--- Task ---
Two lines mark the range in the entries below: the one holding "exact E.schedule s _" and the one holding "(ha : ∀ s e, f". Set down those two and all lines between them, exactly.

--- Data excerpts ---
-- ==== Sys2Proof/Laws/Agents.lean ====
section
/-! SUPPORT. What the agents' steps change and leave alone (R220, R223, R225, R226, R231), once for each step, for the
steps scheduled before an access (`tick`) and for idle steps. -/

namespace Sys2Proof.Machine

/-! One agent step. -/

theorem pllLockStep_cases (s : State) :
    pllLockStep s = s ∨
      (pllEnabled s = true ∧ pllLockStep s = { s with pllLocked := true, risPllLock := true }) := by
  unfold pllLockStep
  split
  · exact .inr ⟨by assumption, rfl⟩
  · exact .inl rfl

theorem transmitStep_cases (s : State) (c : Nat) :
    transmitStep s c = s ∨
      ∃ ch b q, s.channels[c]? = some ch ∧ ch.txq = b :: q ∧ transmitEnabled s c ch = true ∧
        transmitStep s c = setChannel s c
          { ch with
            txq := q
            wireTx := ch.wireTx ++ [{ byte := b, fmt := channelFormat s ch, routed := pinRouted s c }] } := by
  unfold transmitStep
  split
  · rename_i ch hc
    split
    · rename_i b q hq
      split
      · rename_i he
        exact .inr ⟨ch, b, q, hc, hq, he, rfl⟩
      · exact .inl rfl
    · exact .inl rfl
  · exact .inl rfl

theorem lineStep_cases (s : State) (c : Nat) (b : Byte) :
    lineStep s c b = s ∨
      ∃ ch, s.channels[c]? = some ch ∧ lineAccepts s c ch = true ∧
        lineStep s c b = setChannel s c { ch with rxq := ch.rxq ++ [b] } := by
  unfold lineStep
  split
  · rename_i ch hc
    split
    · rename_i he
      exact .inr ⟨ch, hc, he, rfl⟩
    · exact .inl rfl
  · exact .inl rfl

/-- Everything one agent step can do (R231). -/
theorem agentStep_cases (s : State) (e : AgentEvent) :
    agentStep s e = s ∨
      (pllEnabled s = true ∧ agentStep s e = { s with pllLocked := true, risPllLock := true }) ∨
      (∃ c ch b q, s.channels[c]? = some ch ∧ ch.txq = b :: q ∧ transmitEnabled s c ch = true ∧
        agentStep s e = setChannel s c
          { ch with
            txq := q
            wireTx := ch.wireTx ++ [{ byte := b, fmt := channelFormat s ch, routed := pinRouted s c }] }) ∨
      (∃ c ch b, s.channels[c]? = some ch ∧ lineAccepts s c ch = true ∧
        agentStep s e = setChannel s c { ch with rxq := ch.rxq ++ [b] }) := by
  cases e with
  | pllLock => rcases pllLockStep_cases s with h | h <;> simp [agentStep, h]
  | transmit c =>
    rcases transmitStep_cases s c with h | ⟨ch, b, q, h1, h2, h3, h4⟩
    · exact .inl h
    · exact .inr (.inr (.inl ⟨c, ch, b, q, h1, h2, h3, h4⟩))
  | line c b =>
    rcases lineStep_cases s c b with h | ⟨ch, h1, h2, h3⟩
    · exact .inl h
    · exact .inr (.inr (.inr ⟨c, ch, b, h1, h2, h3⟩))

@[simp] theorem agentStep_clkLegacy (s : State) (e : AgentEvent) : (agentStep s e).clkLegacy = s.clkLegacy := by
  rcases agentStep_cases s e with h | ⟨-, h⟩ | ⟨_, _, _, _, -, -, -, h⟩ | ⟨_, _, _, -, -, h⟩ <;> simp [h]

@[simp] theorem agentStep_clkAlt (s : State) (e : AgentEvent) : (agentStep s e).clkAlt = s.clkAlt := by
  rcases agentStep_cases s e with h | ⟨-, h⟩ | ⟨_, _, _, _, -, -, -, h⟩ | ⟨_, _, _, -, -, h⟩ <;> simp [h]

@[simp] theorem agentStep_gateGpio (s : State) (e : AgentEvent) : (agentStep s e).gateGpio = s.gateGpio := by
  rcases agentStep_cases s e with h | ⟨-, h⟩ | ⟨_, _, _, _, -, -, -, h⟩ | ⟨_, _, _, -, -, h⟩ <;> simp [h]

@[simp] theorem agentStep_gateUart (s : State) (e : AgentEvent) : (agentStep s e).gateUart = s.gateUart := by
  rcases agentStep_cases s e with h | ⟨-, h⟩ | ⟨_, _, _, _, -, -, -, h⟩ | ⟨_, _, _, -, -, h⟩ <;> simp [h]

@[simp] theorem agentStep_clkStep (s : State) (e : AgentEvent) : (agentStep s e).clkStep = s.clkStep := by
  rcases agentStep_cases s e with h | ⟨-, h⟩ | ⟨_, _, _, _, -, -, -, h⟩ | ⟨_, _, _, -, -, h⟩ <;> simp [h]

@[simp] theorem agentStep_clkStage (s : State) (e : AgentEvent) : (agentStep s e).clkStage = s.clkStage := by
  rcases agentStep_cases s e with h | ⟨-, h⟩ | ⟨_, _, _, _, -, -, -, h⟩ | ⟨_, _, _, -, -, h⟩ <;> simp [h]

@[simp] theorem agentStep_svcStage (s : State) (e : AgentEvent) : (agentStep s e).svcStage = s.svcStage := by
  rcases agentStep_cases s e with h | ⟨-, h⟩ | ⟨_, _, _, _, -, -, -, h⟩ | ⟨_, _, _, -, -, h⟩ <;> simp [h]

@[simp] theorem agentStep_ports (s : State) (e : AgentEvent) : (agentStep s e).ports = s.ports := by
  rcases agentStep_cases s e with h | ⟨-, h⟩ | ⟨_, _, _, _, -, -, -, h⟩ | ⟨_, _, _, -, -, h⟩ <;> simp [h]

@[simp] theorem agentStep_trace (s : State) (e : AgentEvent) : (agentStep s e).trace = s.trace := by
  rcases agentStep_cases s e with h | ⟨-, h⟩ | ⟨_, _, _, _, -, -, -, h⟩ | ⟨_, _, _, -, -, h⟩ <;> simp [h]

@[simp] theorem agentStep_result (s : State) (e : AgentEvent) : (agentStep s e).result = s.result := by
  rcases agentStep_cases s e with h | ⟨-, h⟩ | ⟨_, _, _, _, -, -, -, h⟩ | ⟨_, _, _, -, -, h⟩ <;> simp [h]

@[simp] theorem agentStep_config (s : State) (e : AgentEvent) : (agentStep s e).config = s.config := by
  rcases agentStep_cases s e with h | ⟨-, h⟩ | ⟨_, _, _, _, -, -, -, h⟩ | ⟨_, _, _, -, -, h⟩ <;> simp [h]

@[simp] theorem agentStep_drawCount (s : State) (e : AgentEvent) : (agentStep s e).drawCount = s.drawCount := by
  rcases agentStep_cases s e with h | ⟨-, h⟩ | ⟨_, _, _, _, -, -, -, h⟩ | ⟨_, _, _, -, -, h⟩ <;> simp [h]

@[simp] theorem agentStep_program (s : State) (e : AgentEvent) : (agentStep s e).program = s.program := by
  rcases agentStep_cases s e with h | ⟨-, h⟩ | ⟨_, _, _, _, -, -, -, h⟩ | ⟨_, _, _, -, -, h⟩ <;> simp [h]

@[simp] theorem agentStep_pending (s : State) (e : AgentEvent) : (agentStep s e).pending = s.pending := by
  rcases agentStep_cases s e with h | ⟨-, h⟩ | ⟨_, _, _, _, -, -, -, h⟩ | ⟨_, _, _, -, -, h⟩ <;> simp [h]

@[simp] theorem agentStep_schedule (s : State) (e : AgentEvent) : (agentStep s e).schedule = s.schedule := by
  rcases agentStep_cases s e with h | ⟨-, h⟩ | ⟨_, _, _, _, -, -, -, h⟩ | ⟨_, _, _, -, -, h⟩ <;> simp [h]

/-- Replacing a channel by one with the same registers leaves the registers of the channels alone. -/
theorem map_set_same {s : State} {c : Nat} {ch ch' : Channel} (h : s.channels[c]? = some ch)
    (hr : chanRegsOf ch' = chanRegsOf ch) : (s.channels.set c ch').map chanRegsOf = s.channels.map chanRegsOf := by
  apply List.ext_getElem?
  intro i
  simp only [List.getElem?_map, List.getElem?_set]
  by_cases hi : c = i
  · subst hi
    obtain ⟨hlt, hget⟩ := List.getElem?_eq_some_iff.1 h
    simp [hlt, hget, hr]
  · simp [hi]

theorem agentStep_chanRegs (s : State) (e : AgentEvent) :
    (agentStep s e).channels.map chanRegsOf = s.channels.map chanRegsOf := by
  rcases agentStep_cases s e with h | ⟨-, h⟩ | ⟨c, ch, b, q, hc, -, -, h⟩ | ⟨c, ch, b, hc, -, h⟩
  · rw [h]
  · rw [h]
  · rw [h]; exact map_set_same hc rfl
  · rw [h]; exact map_set_same hc rfl

/-- No agent writes a register (R231). -/
@[simp] theorem agentStep_soft (s : State) (e : AgentEvent) : (agentStep s e).soft = s.soft := by
  simp [State.soft, agentStep_chanRegs]

/-- A byte given to a channel stays given: the transmitter only moves it from the FIFO to the wire (R223). -/
@[simp] theorem agentStep_sent (s : State) (e : AgentEvent) (c : Nat) : sent (agentStep s e) c = sent s c := by
  rcases agentStep_cases s e with h | ⟨-, h⟩ | ⟨c', ch, b, q, hc, hq, -, h⟩ | ⟨c', ch, b, hc, -, h⟩
  · rw [h]
  · rw [h]; rfl
  · rw [h]
    by_cases hcc : c' = c
    · subst hcc
      obtain ⟨hlt, hget⟩ := List.getElem?_eq_some_iff.1 hc
      simp [sent, hlt, hget, hq]
    · simp [sent, hcc]
  · rw [h]
    by_cases hcc : c' = c
    · subst hcc
      obtain ⟨hlt, hget⟩ := List.getElem?_eq_some_iff.1 hc
      simp [sent, hlt, hget]
    · simp [sent, hcc]

/-! A preorder that every elementary change of the machine respects is respected by everything built from them. -/

/-- The elementary changes of state: the schedule moves on, an agent steps, the trace grows, a value is drawn, a register
is read or written. -/
structure Elementary (R : State → State → Prop) : Prop where
  refl : ∀ s, R s s
  trans : ∀ {s t u}, R s t → R t u → R s u
  schedule : ∀ s l, R s { s with schedule := l }
  agent : ∀ s e, R s (agentStep s e)
  log : ∀ k a v s, R s (logBus k a v s)
  read : ∀ {a r s v t}, readReg a r s = .ok v t → R s t
  write : ∀ {a r v s t}, writeReg a r v s = .ok () t → R s t

/-- The same for the agents alone. -/
structure AgentRel (R : State → State → Prop) : Prop where
  refl : ∀ s, R s s
  trans : ∀ {s t u}, R s t → R t u → R s u
  schedule : ∀ s l, R s { s with schedule := l }
  agent : ∀ s e, R s (agentStep s e)

theorem Elementary.agents {R : State → State → Prop} (E : Elementary R) : AgentRel R :=
  ⟨E.refl, E.trans, E.schedule, E.agent⟩

theorem AgentRel.events {R : State → State → Prop} (E : AgentRel R) (evs : List AgentEvent) (s : State) :
    R s (evs.foldl agentStep s) := by
  induction evs generalizing s with
  | nil => exact E.refl s
  | cons e rest ih => exact E.trans (E.agent s e) (ih _)

theorem AgentRel.tick {R : State → State → Prop} (E : AgentRel R) (s : State) : R s (tick s) := by
  unfold Machine.tick
  split
  · exact E.refl s
  · exact E.trans (E.schedule s _) (E.events _ _)

theorem AgentRel.idleOver {R : State → State → Prop} (E : AgentRel R) (sched : List (List AgentEvent)) (n : Nat)
    (s : State) : R s (Machine.idleOver sched n s) := by
  induction sched generalizing n s with
  | nil => unfold Machine.idleOver; exact E.schedule s []
  | cons evs rest ih =>
    cases n with
    | zero => unfold Machine.idleOver; exact E.schedule s _
    | succ n => unfold Machine.idleOver; exact E.trans (E.schedule s rest) (E.trans (E.events _ _) (ih n _))

theorem AgentRel.idle {R : State → State → Prop} (E : AgentRel R) (n : Nat) (s : State) : R s (idle n s) :=
  E.idleOver s.schedule n s

/-- A function of the state that no agent changes. -/
theorem AgentRel.ofFun {β : Type} (f : State → β) (hs : ∀ s l, f { s with schedule := l } = f s)
    (ha : ∀ s e, f (agentStep s e) = f s) : AgentRel fun s t => f t = f s :=
  ⟨fun _ => rfl, fun h1 h2 => h2.trans h1, hs, ha⟩

/-! Agents before an access, and idle steps. -/

@[simp] theorem tick_clkLegacy (s : State) : (tick s).clkLegacy = s.clkLegacy :=
  (AgentRel.ofFun State.clkLegacy (fun _ _ => rfl) agentStep_clkLegacy).tick s

@[simp] theorem idle_clkLegacy (n : Nat) (s : State) : (idle n s).clkLegacy = s.clkLegacy :=
  (AgentRel.ofFun State.clkLegacy (fun _ _ => rfl) agentStep_clkLegacy).idle n s

@[simp] theorem tick_clkAlt (s : State) : (tick s).clkAlt = s.clkAlt :=
  (AgentRel.ofFun State.clkAlt (fun _ _ => rfl) agentStep_clkAlt).tick s

@[simp] theorem idle_clkAlt (n : Nat) (s : State) : (idle n s).clkAlt = s.clkAlt :=
  (AgentRel.ofFun State.clkAlt (fun _ _ => rfl) agentStep_clkAlt).idle n s

@[simp] theorem tick_gateGpio (s : State) : (tick s).gateGpio = s.gateGpio :=
  (AgentRel.ofFun State.gateGpio (fun _ _ => rfl) agentStep_gateGpio).tick s

@[simp] theorem idle_gateGpio (n : Nat) (s : State) : (idle n s).gateGpio = s.gateGpio :=
  (AgentRel.ofFun State.gateGpio (fun _ _ => rfl) agentStep_gateGpio).idle n s

@[simp] theorem tick_gateUart (s : State) : (tick s).gateUart = s.gateUart :=
  (AgentRel.ofFun State.gateUart (fun _ _ => rfl) agentStep_gateUart).tick s

@[simp] theorem idle_gateUart (n : Nat) (s : State) : (idle n s).gateUart = s.gateUart :=
  (AgentRel.ofFun State.gateUart (fun _ _ => rfl) agentStep_gateUart).idle n s

@[simp] theorem tick_clkStep (s : State) : (tick s).clkStep = s.clkStep :=
  (AgentRel.ofFun State.clkStep (fun _ _ => rfl) agentStep_clkStep).tick s

@[simp] theorem idle_clkStep (n : Nat) (s : State) : (idle n s).clkStep = s.clkStep :=
  (AgentRel.ofFun State.clkStep (fun _ _ => rfl) agentStep_clkStep).idle n s

@[simp] theorem tick_clkStage (s : State) : (tick s).clkStage = s.clkStage :=
  (AgentRel.ofFun State.clkStage (fun _ _ => rfl) agentStep_clkStage).tick s

@[simp] theorem idle_clkStage (n : Nat) (s : State) : (idle n s).clkStage = s.clkStage :=
  (AgentRel.ofFun State.clkStage (fun _ _ => rfl) agentStep_clkStage).idle n s

@[simp] theorem tick_svcStage (s : State) : (tick s).svcStage = s.svcStage :=
  (AgentRel.ofFun State.svcStage (fun _ _ => rfl) agentStep_svcStage).tick s

@[simp] theorem idle_svcStage (n : Nat) (s : State) : (idle n s).svcStage = s.svcStage :=
  (AgentRel.ofFun State.svcStage (fun _ _ => rfl) agentStep_svcStage).idle n s

@[simp] theorem tick_ports (s : State) : (tick s).ports = s.ports :=
  (AgentRel.ofFun State.ports (fun _ _ => rfl) agentStep_ports).tick s

@[simp] theorem idle_ports (n : Nat) (s : State) : (idle n s).ports = s.ports :=
  (AgentRel.ofFun State.ports (fun _ _ => rfl) agentStep_ports).idle n s

@[simp] theorem tick_trace (s : State) : (tick s).trace = s.trace :=
  (AgentRel.ofFun State.trace (fun _ _ => rfl) agentStep_trace).tick s

@[simp] theorem idle_trace (n : Nat) (s : State) : (idle n s).trace = s.trace :=
  (AgentRel.ofFun State.trace (fun _ _ => rfl) agentStep_trace).idle n s

@[simp] theorem tick_result (s : State) : (tick s).result = s.result :=
  (AgentRel.ofFun State.result (fun _ _ => rfl) agentStep_result).tick s

@[simp] theorem idle_result (n : Nat) (s : State) : (idle n s).result = s.result :=
  (AgentRel.ofFun State.result (fun _ _ => rfl) agentStep_result).idle n s

@[simp] theorem tick_config (s : State) : (tick s).config = s.config :=
  (AgentRel.ofFun State.config (fun _ _ => rfl) agentStep_config).tick s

--- Written solution ---
    | zero => unfold Machine.idleOver; exact E.schedule s _
    | succ n => unfold Machine.idleOver; exact E.trans (E.schedule s rest) (E.trans (E.events _ _) (ih n _))

theorem AgentRel.idle {R : State → State → Prop} (E : AgentRel R) (n : Nat) (s : State) : R s (idle n s) :=
  E.idleOver s.schedule n s

/-- A function of the state that no agent changes. -/
theorem AgentRel.ofFun {β : Type} (f : State → β) (hs : ∀ s l, f { s with schedule := l } = f s)
    (ha : ∀ s e, f (agentStep s e) = f s) : AgentRel fun s t => f t = f s :=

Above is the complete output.